Pengertian Syariah Card dan Perbedaannya dengan Kartu Kredit
Jika dilihat dari skema mekanisme transaksi antara kartu kredit konvensional
dengan kartu kredit syariah, terdapat beberapa perbedaan antara keduanya. Perbedaan yang pertama dari segi akad, syariah card menggunakan 3 akad yaitu kafalah, ijarah,
qard. Perbedaan yang kedua adalah tidak adanya sistem bunga pada kartu kredit syariah. Penggunannya seperti kartu kredit tetapi tidak terdapat pembayaran
minimum, jadi ketika jatuh tempo tagihan harus dibayar seluruhnya. Selain dua hal tersebut diatas, perbedaan antara kartu kredit syariah dan kartu
kredit konvensional dapat terlihat pada sistem kontrol kartu kredit tersebut. Sistem kontrol kartu kredit konvensional adalah sebagai berikut :
1. Sistem kontrol bank terhadap nasabah kartu kredit. a. Sistem kartu yang dicabut oleh bank maka secepatnya nasabah kartu
kredit mengembalikan kartu dan melunasi kewajibannya. b. Jika terdapat perubahan alamat atau data maka nasabah kartu kredit segera
memberitahukan. 2. Sistem kontrol bank terhadap merchant.
a. Bank berhak melakukan penolakan pembayaran untuk merchant atas transaksi yang dilakukan nasabah.
b. Bank tidak bertanggung jawab atas segala transaksi yang dilakukan antara merchant dengan nasabah kartu kredit tentang kualitas suatu barang.
3. Sistem kontrol bank terhadap bank dan nasabah kartu kredit. a. Pihak penerima pembayaran kartu kredit dapat menolak untuk menerima
pembayaran dengan kartu kredit dari seseorang pemegang kartu kredit atas
pembelian suatu barang, apabila pihak penerima kartu kredit merasakan adanya keraguan atas kartu tersebut.
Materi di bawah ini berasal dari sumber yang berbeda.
-- ==== Sys2Proof/Certificates/Slice0/Obligations.lean ====
section
/-! DEFINITION. The statements for the provers. -/

open Sys2Proof Sys2Proof.Machine

/-- Every well-formed instruction that has a word decodes from it, with every operand and modifier at every value its encoding admits; and what decodes is well formed, with that word and no other. -/
def Obligations.DecodeEncode : Prop :=
  (∀ (i : Instr) (w : BitVec 96), i.wf = true → encode i = some w → decode w = .ok i) ∧
  (∀ (w : BitVec 96) (i : Instr), decode w = .ok i → i.wf = true ∧ encode i = some w)

/-- Words that the spec writes out decode to their instructions: IADD, its literal form, the FP64 FFMA, BRA, ICMP, WAITK, MMA, FENCE, ATOM's kin RED, STN with a report, CALL and ERET; and the word that carries TY = 5 outside the FP64 class is illegal. -/
def Obligations.DecodeWords : Prop :=
  (decode 0x080733000010050180080000 = .ok (.iadd ⟨false, 7, 1, some 3, none, false⟩ (.w 4) ⟨.w 5, false⟩ ⟨.w 6, false⟩ 4 false)) ∧
  (decode 0x0C070000001005000003E880 = .ok (.iaddLit ⟨false, 7, 0, none, none, false⟩ (.w 4) ⟨.w 5, false⟩ 1000 4 false)) ∧
  (decode 0x1C37000000200201006A0000 = .ok (.ffmaF64 ⟨false, 7, 0, none, none, false⟩ (.w 8) ⟨.w 2, false⟩ ⟨.w 4, false⟩ ⟨.w 6, false⟩ 5 ⟨0, false, false, false, false, false, false⟩)) ∧
  (decode 0x040700000003FFFFFF1FFE00 = .ok (.bra ⟨false, 7, 0, none, none, false⟩ (-15) 0x7FF)) ∧
  (decode 0x100700000404047C400A0001 = .ok (.icmp ⟨false, 7, 0, none, none, false⟩ (.p 1) ⟨.w 4, false⟩ ⟨.imm 49, false⟩ none 5 1 0)) ∧
  (decode 0x340700000001270000000002 = .ok (.waitk ⟨false, 7, 0, none, none, false⟩ ⟨.k 3, false⟩ 2)) ∧
  (decode 0x6807120004D0040180A003E0 = .ok (.mma ⟨false, 7, 0, some 2, none, false⟩ (.acc 0) ⟨.w 4, false⟩ ⟨.w 6, false⟩ ⟨.w 10, false⟩ 0 false 15 true)) ∧
  (decode 0x40B700000000000024000000 = .ok (.fence ⟨false, 7, 0, none, none, false⟩ 4 4)) ∧
  (decode 0x4827000000000E7840001080 = .ok (.red ⟨false, 7, 0, none, none, false⟩ ⟨.w 14, false⟩ ⟨.imm 33, false⟩ 0 2 0 4 0)) ∧
  (decode 0x403712900040067D88000083 = .ok (.stnReport ⟨false, 7, 0, some 2, some (2, 0), false⟩ (.w 16) ⟨.w 6, false⟩ ⟨.imm 54, false⟩ 0x2000 0 0 4 3)) ∧
  (decode 0x043700000000000303D00E00 = .ok (.call ⟨false, 7, 0, none, none, false⟩ 0x303D 7)) ∧
  (decode 0x04F700000000000000000000 = .ok (.eret ⟨false, 7, 0, none, none, false⟩)) ∧
  ((decode 0x1437000000200201006A0000).toOption = none)

/-- With no event due, the wave whose turn it is fetches the word at its PC: a step is the instruction that the word decodes to, or the illegal word, in the state with the turn taken and the word latched; a fetch that fails is the fetch fault, and so is sequential flow out of the segment that is pinned on the core (R388). A word is read from the block that the quarter's L0I holds, and a block that comes into the L2I has the bytes that the die's memory holds. An event that is due is the step; with no wave to issue the step ends the cycle. That an event due is the step, and that a step with no wave to issue ends the cycle, is the model's choice (log 1), as is what the instruction stores keep (log 46) and the slice that serves a core (log 44). -/
def Obligations.StepRunsDecoded : Prop :=
  (∀ (s : State) (w : Nat) (pc : Addr), s.dev.agenda = [] → (St.of s).pick = some w →
    let u := (St.of s).withD (·.turnTo w)
    (u.d.wave w).front = some pc → u.leavesSegment w pc = true → step s = .next (s.after (u.fetchFault w 0))) ∧
  (∀ (s : State) (w : Nat) (pc : Addr) (k : Nat), s.dev.agenda = [] → (St.of s).pick = some w →
    let u := (St.of s).withD (·.turnTo w)
    (u.d.wave w).front = some pc → u.leavesSegment w pc = false →
    u.fetch w (u.d.block (u.d.wave w).blk).asid pc.toNat = .error k → step s = .next (s.after (u.fetchFault w k))) ∧
  (∀ (s : State) (w : Nat) (pc : Addr) (word : BitVec 96) (t : St), s.dev.agenda = [] → (St.of s).pick = some w →
    let u := (St.of s).withD (·.turnTo w)
    (u.d.wave w).front = some pc → u.leavesSegment w pc = false →
    u.fetch w (u.d.block (u.d.wave w).blk).asid pc.toNat = .ok (word, t) →
      let v := s.after (t.withD fun d => { d with iword := word })
      step s = match decode word with
        | .ok i => exec i v
        | .error _ => exec .illegalWord v) ∧
  (∀ (u t : St) (w asid pc : Nat) (word : BitVec 96) (b : Nat → IBlock), u.fetch w asid pc = .ok (word, t) →
    (∀ k, k < 12 → u.d.iblock 0 (w / 16) asid ((pc + k) / 192 * 192) = some (b k)) →
    word = wordOfBytes ((List.range 12).map (fun k => (b k).bytes.getD ((pc + k) % 192) 0))) ∧
  (∀ (u : St) (core asid b : Nat), u.d.iblock 2 (dieOf core) asid b = none → u.keeps (sliceOf core) asid b = true →
    let v := (u.cacheTlb (sliceOf core) asid b).cacheTlb (sliceOf core) asid (b + 191)
    (u.fillL2 core asid b).d.iblock 2 (dieOf core) asid b = some ⟨2, dieOf core, asid, b, v.codeBytes (sliceOf core) asid b 192⟩) ∧
  (∀ (s : State) (e : Instr) (rest : List Instr), s.dev.agenda = e :: rest → step s = exec e { s with dev := { s.dev with agenda := rest } }) ∧
  (∀ (s : State), s.dev.agenda = [] → (St.of s).pick = none → step s = .next (s.after (St.of s).endCycle))

/-- After reset memory lists no byte, no wave, block, launch or context is live, every token, mask and predicate of a wave section is clear and p7 true, no poison, park or translation is held, the link is in DETECT, the power state is S0 and the invariant holds. The values that the spec does not state are the model's (log 3). -/
def Obligations.ResetValues : Prop :=
  (State.reset.mem = []) ∧
  (State.reset.inv) ∧
  (∀ k, (State.reset.dev.wave k).live = false ∧ (State.reset.dev.block k).live = false ∧ (State.reset.dev.launch k).used = false ∧ (State.reset.dev.ctx k).live = false) ∧
  (∀ k l i, ((State.reset.dev.wave k).tok i).count = 0 ∧ ((State.reset.dev.wave k).mask i).lanes = 0 ∧ (State.reset.dev.wave k).pred l i = decide (i = 7)) ∧
  (State.reset.dev.poison = [] ∧ State.reset.dev.parks = [] ∧ State.reset.dev.tlb = [] ∧ State.reset.dev.iblocks = []) ∧
  (State.reset.dev.link = .detect ∧ State.reset.dev.power = 0 ∧ State.reset.dev.stopped = false)

/-- From every state whose memory is in canonical form, whatever instruction or event a step runs, the next state's memory is in canonical form. -/
def Obligations.InvariantKept : Prop :=
  (∀ (s t : State), s.inv → step s = .next t → t.inv) ∧
  (∀ (i : Instr) (s t : State), s.inv → exec i s = .next t → t.inv)

/-- A byte written reads back and every other byte is as it was; the form is kept by any number of writes; two memories in canonical form that read alike are equal; a value of n bytes that a step writes reads back, little-endian, and the bytes outside it are as they were. -/
def Obligations.MemoryForm : Prop :=
  (∀ (m : Memory) (a b : Nat) (v : Byte), m.wf = true → (m.write a v).wf = true ∧ (m.write a v).read b = if a = b then v else m.read b) ∧
  (∀ (m : Memory) (l : List Host.Cell), m.wf = true → (m.writeAll l).wf = true) ∧
  (∀ (m n : Memory), m.wf = true → n.wf = true → (∀ a, m.read a = n.read a) → m = n) ∧
  (∀ (s : St) (a n v b : Nat), (s.wrN a n v).rdN a n = v % 2 ^ (8 * n) ∧ (b < a ∨ a + n ≤ b → (s.wrN a n v).rd b = s.rd b))

/-- p7 reads as true and a write to it changes nothing; any other predicate of a lane reads what was last written to it; and an issue reads its guard with the results of its position landed, once per lane of the path group. -/
def Obligations.PredicatesAndGuards : Prop :=
  (∀ (x : Wave) (l : Nat) (v : Bool), x.pred l 7 = true ∧ x.setPred l 7 v = x) ∧
  (∀ (x : Wave) (l k n m : Nat) (v : Bool), n < 7 → m < 8 → (x.setPred l n v).pred k m = if k = l ∧ m = n then v else x.pred k m) ∧
  (∀ (s : State) (h : Ctl) (i : Iss) (x : Wave), (St.of s).group h = some (i, x) → ∀ l, l < 32 →
    i.act.getLsbD l = (i.grp.getLsbD l && (((s.dev.wave i.w).landAt 0).pred l h.pred.toNat != h.neg)))

/-- By route H, with a handler and a place for the record, outside handler mode, the record is stored at sr.fault and the handler lanes stand at sr.handler: counter 0, an empty pipe, the old ones and the rotation state in the trap frame, every other thread frozen, registers, predicates, tokens, masks and pending bits as they were. Else, and by routes F and F→H, the wave parks with the record in its latch. The record's fields lie as R350 says. The routes are those of R346. That a claim or the fence of a seq_cst access goes on through the entry, so that the wait is kept, is the model's reading (log 56). -/
def Obligations.TrapEntry : Prop :=
  (∀ (u : St) (w : Nat) (t : Trap) (p q : Place), let x := u.d.wave w
    let b := u.d.block x.blk
    let v := u.withD fun d => { d with free := d.free + 1 }
    let v := if t.cause = 13 then v.withD (·.pmc b.asid (w / 64) 9 1) else if t.cause = 2 then v.withD (·.pmc b.asid (w / 64) 14 1) else v
    let r : Record := ⟨BitVec.ofNat 7 t.cause, t.resume.setWidth 64, t.pc, t.active, u.d.iword, t.v0, t.v1, t.v2, t.v3, false⟩
    routeOf t.cause = 0 → x.handler ≠ 0 → x.fault ≠ 0 → x.frame = none → v.locate x.blk x.fault .write = .ok p → v.tileCheck p = .ok q → v.writeErr q = none →
    let z := (v.store (w / 64) q 64 r.nat).countWrites w [(x.fault.toNat, q)]
    u.takeTrap w t = z.withD (fun d => d.setWave w ((d.wave w).enterHandler t.active t.grp).settle)) ∧
  (∀ (u : St) (w : Nat) (r : Record) (grp : Lanes) (e : MErr), (u.d.wave w).handler ≠ 0 → (u.d.wave w).fault ≠ 0 → (u.d.wave w).frame = none →
    u.locate (u.d.wave w).blk (u.d.wave w).fault .write = .error e → u.deliver w r grp = u.park w { r with failed := true }) ∧
  (∀ (x : Wave) (active grp : Lanes) (l : Nat), l < 32 →
    let lanes := if active = 0 then grp else active
    let y := x.enterHandler active grp
    y.frame = some ⟨x.pos, x.rc, x.fav, (List.range 32).map (fun l => (l, (x.thread l).age)), x.pipe, lanes⟩ ∧ y.pos = 0 ∧ y.pipe = [] ∧ y.rc = 0 ∧ y.fav = 0 ∧
      (y.thread l).pc = (if lanes.getLsbD l then x.handler.setWidth 57 else (x.thread l).pc) ∧
      (y.thread l).frozen = (!lanes.getLsbD l || (x.thread l).frozen) ∧ (y.thread l).st = (x.thread l).st ∧ (y.thread l).rs = (x.thread l).rs ∧
      (y.thread l).ls = (x.thread l).ls ∧ y.regs = x.regs ∧ y.preds = x.preds ∧ y.toks = x.toks ∧ y.masks = x.masks ∧ y.pend = x.pend ∧ y.ops = x.ops ∧
      y.outw = x.outw ∧ y.wait = x.wait.kept) ∧
  (∀ (u : St) (w : Nat) (t : Trap), routeOf t.cause ≠ 0 ∨ (u.d.wave w).handler = 0 ∨ (u.d.wave w).fault = 0 ∨ (u.d.wave w).frame ≠ none →
    let y := (u.takeTrap w t).d.wave w
    y.parked = true ∧ (y.latch.map (fun r => (r.cause, r.active, r.pc, r.v0))) = some (BitVec.ofNat 7 t.cause, t.active, t.pc, t.v0) ∧ y.regs = (u.d.wave w).regs ∧
      ∀ l, (y.thread l).pc = ((u.d.wave w).thread l).pc) ∧
  (∀ (r : Record), field r.nat 0 96 = r.iword.toNat ∧ field r.nat 96 32 = r.active.toNat ∧ field r.nat 128 7 = r.cause.toNat ∧ field r.nat 135 57 = r.pc.toNat ∧
    field r.nat 192 64 = r.resume.toNat ∧ field r.nat 256 64 = r.v0.toNat ∧ field r.nat 320 64 = r.v1.toNat ∧ field r.nat 384 64 = r.v2.toNat ∧ field r.nat 448 64 = r.v3.toNat) ∧
  (∀ c, routeOf c = (if c = 9 ∨ c = 10 ∨ c = 18 then 2 else if c = 33 ∨ c = 34 ∨ c = 40 then 1 else 0))

/-- The counter advances by the positions taken. A result is written when the counter reaches its due position and not before, to its lanes and within the allocation. Retiring an operation writes its result, or 0 after an error that is no queue reset and no barrier error, counts its token down, and sets the token's error bit with the detail of the first error, and those stay; an untracked error is due as a trap. Which lane a result for the whole wave comes from is the model's reading (log 25). -/
def Obligations.ResultsComeDue : Prop :=
  (∀ (x : Wave) (n : Nat), (x.advance n).pos = x.pos + BitVec.ofNat 16 n) ∧
  (∀ (x : Wave), (∀ e ∈ x.pipe, x.ahead e ≠ 0) → x.landAt 0 = x) ∧
  (∀ (x : Wave) (e : PipeEnt) (r len l k : Nat), x.pipe = [e] → x.ahead e = 0 → e.dst = .w r len → l < 32 → k < 256 → r + len ≤ 256 →
    (x.landAt 0).pipe = [] ∧ (x.landAt 0).reg l k = if e.lanes.getLsbD l = true ∧ r ≤ k ∧ k < r + len ∧ k < x.alloc then BitVec.ofNat 32 (e.vals.get 0 l / 2 ^ (32 * (k - r)))
      else x.reg l k) ∧
  (∀ (x : Wave) (o : Op) (k : Nat), o.tok = some k → let t := (x.retireOp o).tok k
    t.count = (x.tok k).count - 1 ∧ t.err = ((x.tok k).err || o.err.isSome) ∧ t.det = ((x.tok k).det).or o.err) ∧
  (∀ (x : Wave) (o : Op), o.tok = none → (x.retireOp o).asyncDue = (x.asyncDue || o.err.isSome) ∧ (x.retireOp o).untracked = x.untracked.or o.err) ∧
  (∀ (x : Wave) (o : Op) (r len l k : Nat), o.dst = .w r len → o.dropped = [] → o.err = none → l < 32 → k < 256 → r + len ≤ 256 →
    (x.retireOp o).reg l k = if o.lanes.getLsbD l = true ∧ r ≤ k ∧ k < r + len ∧ k < x.alloc then BitVec.ofNat 32 (o.vals.get 0 l / 2 ^ (32 * (k - r))) else x.reg l k) ∧
  (∀ (x : Wave) (o : Op) (r len l k : Nat) (e : Detail), o.dst = .w r len → o.dropped = [] → o.err = some e → e.kind ≠ 3 → e.kind ≠ 11 → l < 32 → k < 256 → r + len ≤ 256 →
    o.lanes.getLsbD l = true → r ≤ k → k < r + len → k < x.alloc → (x.retireOp o).reg l k = 0)

/-- PRMB writes four bytes: byte e is the source byte that bits 4e+2 to 4e of c select, a supplying bytes 0 to 3 and b bytes 4 to 7; with bit 4e+3 set it is 0xFF when bit 7 of that byte is 1 and 0x00 otherwise. Bits 31 to 16 of c have no part in it. -/
def Obligations.BytesArePermuted : Prop :=
  ∀ (h : Ctl) (d : Opnd) (a b c : Src) (ty : BitVec 3), ∃ f : Iss → Wave → Nat → Nat,
    FixedResult (.prmb h d a b c ty) 0x098 h (req (d.rng 1) [a.rng 1, b.rng 1, c.rng 1]) 2 (d.dest 1) f ∧
      ∀ i x l e, e < 4 →
        let s := field (c.w x l).toNat (4 * e) 4
        let n := s % 8
        let src := if n < 4 then field (a.w x l).toNat (8 * n) 8 else field (b.w x l).toNat (8 * (n - 4)) 8
        f i x l < 2 ^ 32 ∧ field (f i x l) (8 * e) 8 = (if s < 8 then src else if 128 ≤ src then 0xFF else 0)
b. Melakukan otoritas terlebih dahulu kepada pihak penerbit kartu apabila ada pihak pemegang kartu yang menggunakan kartu kredit melebihi batas
maksimum c. Selalu memeriksa Card Recolvery Bulletin CRB daftar hitam yang telah
dikirimkan atau diberikan oleh penerbit kartu dan bank. Sedangkan sistem kontrol pada kartu kredit syariah, yaitu sebagai berikut
bank memberikan ketentuan dan batasan bahwa kartu tidak digunakan untuk transaksi objek yang haram atau maksiat. Ini sesuai dengan konsep konsumsi dalam teori
ekonomi Islam, bahwa ukuran kemaslahatan menjadi standar dalam berkonsumsi yaitu bahwa barang yang dikonsumsi adalah barang yang mendatangkan manfaat dan
kemaslahatan bukan mendatangkan mudhrarat dan mafasid. Sedangkan pada kartu kredit konvensional tidak terdapat ketentuan mengenai objek transaksi, apakah harus
barang yang halal dan bermanfaat atau tidak. Agar kartu kredit syariah tidak mendekati kartu kredit konvensional, DSN-
MUI menetapkan ketentuan tentang batasan Dhawabith Wa Hudud, yaitu : 1.
Tidak menimbulkan riba; 2.
Tidak digunakan untuk transaksi yang, tidak sesuai syariah; 3.
Tidak mendorong pengeluaran yang berlebihan atau konsumerisme, dengan cara antara lain menetapkan pagu maksimal pembelanjaan;
4. Pemegang kartu utama harus mempunyai kemampuan finansial untuk
melunasi pada waktunya; 5.
Tidak memberikan fasilitas yang bertentangan dengan syariah. Terdapat beberapa pihak yang terlibat dalam transaksi syariah card, yaitu :
1. Issuer Bank, yaitu pihak yang diberikan kuasa oleh undang-undang untuk
menerbitkan katu kepada nasabahnya, ia menjadi wakil dari card holder dalam membayar nilai pembelian yang dilakukannya kepada merchant.
2. Card Holder, yaitu orang yang namanya dicantumkan dalam kartu, atau orang
yang diberi kuasa untuk memakainya dan ia berkewajiban untuk melunasi semua kewajiban yang timbul sebagai akibat pemakaian kartu tersebut kepada
pihak issuer bank. 3.
Merchant, yaitu pihak yang terkait dengan issuer bank dengan memberikan barang dan jasa kepada card holder sesuai dengan kesepakatan mereka.